### What you will do
Reproduce the entries from their first line up to and including the line with "y hy), h.2⟩". Leave out everything after it.
[Start of section]
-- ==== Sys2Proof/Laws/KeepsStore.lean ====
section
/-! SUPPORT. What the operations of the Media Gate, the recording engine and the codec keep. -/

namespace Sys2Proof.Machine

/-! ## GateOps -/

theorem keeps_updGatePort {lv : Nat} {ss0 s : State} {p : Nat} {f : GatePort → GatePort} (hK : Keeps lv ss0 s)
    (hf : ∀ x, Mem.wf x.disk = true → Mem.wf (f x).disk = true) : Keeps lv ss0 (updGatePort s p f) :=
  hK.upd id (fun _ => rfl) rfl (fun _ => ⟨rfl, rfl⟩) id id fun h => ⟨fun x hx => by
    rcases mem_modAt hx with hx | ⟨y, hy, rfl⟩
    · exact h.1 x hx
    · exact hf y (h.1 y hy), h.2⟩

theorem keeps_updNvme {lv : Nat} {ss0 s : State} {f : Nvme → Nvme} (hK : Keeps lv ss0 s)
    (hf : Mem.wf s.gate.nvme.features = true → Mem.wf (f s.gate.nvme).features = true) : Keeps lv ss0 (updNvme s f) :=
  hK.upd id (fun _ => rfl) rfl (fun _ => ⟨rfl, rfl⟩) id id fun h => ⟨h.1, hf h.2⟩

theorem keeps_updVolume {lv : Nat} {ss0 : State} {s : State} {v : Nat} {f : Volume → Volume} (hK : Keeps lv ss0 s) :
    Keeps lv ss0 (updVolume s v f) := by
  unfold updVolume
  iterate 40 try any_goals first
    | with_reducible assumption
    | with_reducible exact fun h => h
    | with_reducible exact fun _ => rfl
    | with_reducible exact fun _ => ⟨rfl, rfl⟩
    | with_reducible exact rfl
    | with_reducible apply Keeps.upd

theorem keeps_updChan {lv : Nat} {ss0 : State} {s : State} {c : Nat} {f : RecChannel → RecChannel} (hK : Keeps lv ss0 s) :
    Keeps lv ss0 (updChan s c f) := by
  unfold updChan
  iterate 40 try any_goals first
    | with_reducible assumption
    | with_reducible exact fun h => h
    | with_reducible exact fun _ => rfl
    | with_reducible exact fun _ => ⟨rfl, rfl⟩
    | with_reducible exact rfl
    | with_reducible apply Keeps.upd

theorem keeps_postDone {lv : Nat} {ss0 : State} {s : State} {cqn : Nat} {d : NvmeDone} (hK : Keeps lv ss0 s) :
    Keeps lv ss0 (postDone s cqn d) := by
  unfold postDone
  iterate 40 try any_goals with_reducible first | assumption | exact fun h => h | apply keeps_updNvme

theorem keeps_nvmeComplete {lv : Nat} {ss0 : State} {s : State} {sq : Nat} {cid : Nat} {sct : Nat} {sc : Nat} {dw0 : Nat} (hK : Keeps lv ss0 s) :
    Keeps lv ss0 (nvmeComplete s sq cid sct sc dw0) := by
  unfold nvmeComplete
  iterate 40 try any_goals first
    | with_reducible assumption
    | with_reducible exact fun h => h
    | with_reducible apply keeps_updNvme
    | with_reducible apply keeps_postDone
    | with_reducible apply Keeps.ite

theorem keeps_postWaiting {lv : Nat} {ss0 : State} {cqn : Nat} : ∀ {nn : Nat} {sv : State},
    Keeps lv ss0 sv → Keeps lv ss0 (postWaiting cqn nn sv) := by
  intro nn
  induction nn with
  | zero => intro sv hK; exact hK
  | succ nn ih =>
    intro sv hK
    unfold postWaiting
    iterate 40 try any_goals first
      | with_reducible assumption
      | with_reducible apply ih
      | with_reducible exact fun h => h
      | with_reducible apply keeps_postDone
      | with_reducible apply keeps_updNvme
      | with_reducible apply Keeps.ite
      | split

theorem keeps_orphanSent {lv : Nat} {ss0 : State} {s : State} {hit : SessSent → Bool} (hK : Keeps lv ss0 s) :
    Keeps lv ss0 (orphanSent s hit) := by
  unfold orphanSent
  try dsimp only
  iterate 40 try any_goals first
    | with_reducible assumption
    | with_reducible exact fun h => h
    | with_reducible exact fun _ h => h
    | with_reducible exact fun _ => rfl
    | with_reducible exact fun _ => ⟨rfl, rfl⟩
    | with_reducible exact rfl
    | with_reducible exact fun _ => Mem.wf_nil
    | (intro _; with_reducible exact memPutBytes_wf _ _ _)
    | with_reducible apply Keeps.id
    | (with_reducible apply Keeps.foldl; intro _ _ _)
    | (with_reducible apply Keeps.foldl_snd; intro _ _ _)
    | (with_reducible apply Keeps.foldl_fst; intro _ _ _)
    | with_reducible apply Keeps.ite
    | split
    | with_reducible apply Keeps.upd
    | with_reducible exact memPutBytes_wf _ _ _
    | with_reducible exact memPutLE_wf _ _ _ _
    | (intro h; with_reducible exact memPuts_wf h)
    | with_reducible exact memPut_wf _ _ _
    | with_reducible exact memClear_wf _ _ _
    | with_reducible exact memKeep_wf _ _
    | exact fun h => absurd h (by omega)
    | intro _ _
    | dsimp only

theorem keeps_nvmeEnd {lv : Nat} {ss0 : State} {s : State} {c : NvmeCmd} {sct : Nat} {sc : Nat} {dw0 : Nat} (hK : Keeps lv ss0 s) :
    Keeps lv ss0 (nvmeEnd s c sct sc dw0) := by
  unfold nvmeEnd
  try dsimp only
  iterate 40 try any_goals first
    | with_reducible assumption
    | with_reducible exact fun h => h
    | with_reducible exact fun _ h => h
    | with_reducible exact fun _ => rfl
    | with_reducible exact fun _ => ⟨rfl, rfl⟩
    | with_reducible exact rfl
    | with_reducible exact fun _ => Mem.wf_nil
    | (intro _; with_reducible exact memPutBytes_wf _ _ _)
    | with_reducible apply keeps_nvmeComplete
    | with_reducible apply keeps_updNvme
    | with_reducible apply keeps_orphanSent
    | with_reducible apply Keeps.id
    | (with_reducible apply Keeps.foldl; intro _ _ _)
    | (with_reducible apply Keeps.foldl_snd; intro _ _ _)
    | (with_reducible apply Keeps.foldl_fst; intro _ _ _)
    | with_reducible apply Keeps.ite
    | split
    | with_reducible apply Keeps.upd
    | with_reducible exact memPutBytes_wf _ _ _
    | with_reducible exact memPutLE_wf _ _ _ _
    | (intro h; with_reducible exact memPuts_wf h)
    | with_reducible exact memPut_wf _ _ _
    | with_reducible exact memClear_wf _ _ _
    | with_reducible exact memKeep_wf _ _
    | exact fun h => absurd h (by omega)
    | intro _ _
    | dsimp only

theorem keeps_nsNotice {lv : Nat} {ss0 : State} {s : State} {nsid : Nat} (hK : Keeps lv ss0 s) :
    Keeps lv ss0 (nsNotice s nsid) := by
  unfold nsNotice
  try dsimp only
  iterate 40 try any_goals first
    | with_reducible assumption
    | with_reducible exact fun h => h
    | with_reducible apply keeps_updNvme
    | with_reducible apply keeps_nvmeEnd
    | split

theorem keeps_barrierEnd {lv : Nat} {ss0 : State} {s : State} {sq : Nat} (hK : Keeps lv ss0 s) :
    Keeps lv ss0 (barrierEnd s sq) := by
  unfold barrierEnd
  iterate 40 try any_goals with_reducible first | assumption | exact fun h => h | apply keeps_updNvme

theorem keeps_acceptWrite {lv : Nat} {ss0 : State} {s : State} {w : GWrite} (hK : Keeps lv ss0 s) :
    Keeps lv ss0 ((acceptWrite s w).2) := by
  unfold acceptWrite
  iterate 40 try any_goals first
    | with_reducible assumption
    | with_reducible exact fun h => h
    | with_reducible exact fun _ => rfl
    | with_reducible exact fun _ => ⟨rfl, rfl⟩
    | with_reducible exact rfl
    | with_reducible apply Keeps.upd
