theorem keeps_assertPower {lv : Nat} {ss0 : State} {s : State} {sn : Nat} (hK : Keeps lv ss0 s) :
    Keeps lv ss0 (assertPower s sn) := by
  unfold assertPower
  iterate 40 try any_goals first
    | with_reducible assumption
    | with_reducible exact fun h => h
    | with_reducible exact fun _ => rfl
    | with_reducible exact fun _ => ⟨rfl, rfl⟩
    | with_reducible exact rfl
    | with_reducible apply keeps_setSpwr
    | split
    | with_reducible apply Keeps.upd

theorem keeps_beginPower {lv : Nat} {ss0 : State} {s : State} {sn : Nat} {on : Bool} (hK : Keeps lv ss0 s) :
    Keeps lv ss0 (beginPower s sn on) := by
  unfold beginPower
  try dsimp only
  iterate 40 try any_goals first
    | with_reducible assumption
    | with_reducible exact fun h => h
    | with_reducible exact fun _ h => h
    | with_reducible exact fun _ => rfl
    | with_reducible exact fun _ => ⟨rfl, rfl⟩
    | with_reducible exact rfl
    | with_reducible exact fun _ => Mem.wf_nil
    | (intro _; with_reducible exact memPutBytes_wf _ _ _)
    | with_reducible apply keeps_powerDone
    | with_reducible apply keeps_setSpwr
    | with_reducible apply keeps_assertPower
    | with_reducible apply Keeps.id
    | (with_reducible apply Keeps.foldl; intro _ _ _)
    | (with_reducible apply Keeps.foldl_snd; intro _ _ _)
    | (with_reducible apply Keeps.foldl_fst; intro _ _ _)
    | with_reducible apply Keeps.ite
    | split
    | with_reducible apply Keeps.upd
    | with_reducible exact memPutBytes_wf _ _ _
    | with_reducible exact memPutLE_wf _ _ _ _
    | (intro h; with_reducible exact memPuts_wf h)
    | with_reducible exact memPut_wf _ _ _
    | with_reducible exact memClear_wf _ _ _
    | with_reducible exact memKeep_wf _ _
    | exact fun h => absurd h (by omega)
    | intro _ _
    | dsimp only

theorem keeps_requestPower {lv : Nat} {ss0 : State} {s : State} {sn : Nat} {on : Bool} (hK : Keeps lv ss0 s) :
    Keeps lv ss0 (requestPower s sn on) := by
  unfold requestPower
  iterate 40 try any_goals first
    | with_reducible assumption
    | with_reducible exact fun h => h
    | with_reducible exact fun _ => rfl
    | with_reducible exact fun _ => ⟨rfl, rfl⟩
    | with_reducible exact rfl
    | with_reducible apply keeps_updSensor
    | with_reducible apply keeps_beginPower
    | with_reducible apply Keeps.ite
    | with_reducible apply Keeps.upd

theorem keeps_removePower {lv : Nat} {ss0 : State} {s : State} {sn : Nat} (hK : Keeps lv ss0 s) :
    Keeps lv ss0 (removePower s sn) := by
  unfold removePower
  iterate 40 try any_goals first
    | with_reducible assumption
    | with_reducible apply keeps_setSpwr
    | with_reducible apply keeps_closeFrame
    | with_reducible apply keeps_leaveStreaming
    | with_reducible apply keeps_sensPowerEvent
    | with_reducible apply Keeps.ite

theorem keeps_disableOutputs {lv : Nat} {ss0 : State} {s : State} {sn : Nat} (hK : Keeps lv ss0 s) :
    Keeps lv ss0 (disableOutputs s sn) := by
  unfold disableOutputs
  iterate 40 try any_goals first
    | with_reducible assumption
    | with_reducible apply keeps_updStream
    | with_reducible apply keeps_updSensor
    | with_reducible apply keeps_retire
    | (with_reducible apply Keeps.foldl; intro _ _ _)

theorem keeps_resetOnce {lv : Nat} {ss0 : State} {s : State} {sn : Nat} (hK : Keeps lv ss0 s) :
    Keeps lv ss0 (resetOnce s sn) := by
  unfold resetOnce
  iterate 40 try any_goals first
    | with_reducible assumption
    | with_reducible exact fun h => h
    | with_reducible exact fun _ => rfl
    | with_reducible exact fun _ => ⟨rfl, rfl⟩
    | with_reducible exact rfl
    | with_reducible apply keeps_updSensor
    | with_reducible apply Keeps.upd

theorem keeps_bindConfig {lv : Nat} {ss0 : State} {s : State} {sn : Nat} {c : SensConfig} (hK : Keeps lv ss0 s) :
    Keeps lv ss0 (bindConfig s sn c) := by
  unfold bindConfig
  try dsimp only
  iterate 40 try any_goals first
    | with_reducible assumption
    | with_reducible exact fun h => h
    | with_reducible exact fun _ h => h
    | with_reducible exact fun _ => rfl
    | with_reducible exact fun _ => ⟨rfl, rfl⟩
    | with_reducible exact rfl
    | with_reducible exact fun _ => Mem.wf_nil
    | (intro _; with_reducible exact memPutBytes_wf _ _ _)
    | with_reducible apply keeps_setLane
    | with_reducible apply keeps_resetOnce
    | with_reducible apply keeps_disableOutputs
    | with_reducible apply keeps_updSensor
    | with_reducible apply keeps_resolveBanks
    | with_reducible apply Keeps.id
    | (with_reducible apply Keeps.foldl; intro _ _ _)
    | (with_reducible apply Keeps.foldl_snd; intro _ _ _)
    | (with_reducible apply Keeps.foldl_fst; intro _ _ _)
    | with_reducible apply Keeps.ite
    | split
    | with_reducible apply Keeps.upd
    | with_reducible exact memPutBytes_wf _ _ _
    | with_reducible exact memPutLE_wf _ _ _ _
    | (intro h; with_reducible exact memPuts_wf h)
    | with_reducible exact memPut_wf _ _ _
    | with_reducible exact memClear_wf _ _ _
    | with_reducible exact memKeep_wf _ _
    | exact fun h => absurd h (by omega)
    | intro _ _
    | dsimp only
[End of section]
### Completed exercise
-- ==== Sys2Proof/Laws/KeepsStore.lean ====
section
/-! SUPPORT. What the operations of the Media Gate, the recording engine and the codec keep. -/

namespace Sys2Proof.Machine

/-! ## GateOps -/

theorem keeps_updGatePort {lv : Nat} {ss0 s : State} {p : Nat} {f : GatePort → GatePort} (hK : Keeps lv ss0 s)
    (hf : ∀ x, Mem.wf x.disk = true → Mem.wf (f x).disk = true) : Keeps lv ss0 (updGatePort s p f) :=
  hK.upd id (fun _ => rfl) rfl (fun _ => ⟨rfl, rfl⟩) id id fun h => ⟨fun x hx => by
    rcases mem_modAt hx with hx | ⟨y, hy, rfl⟩
    · exact h.1 x hx
    · exact hf y (h.1 y hy), h.2⟩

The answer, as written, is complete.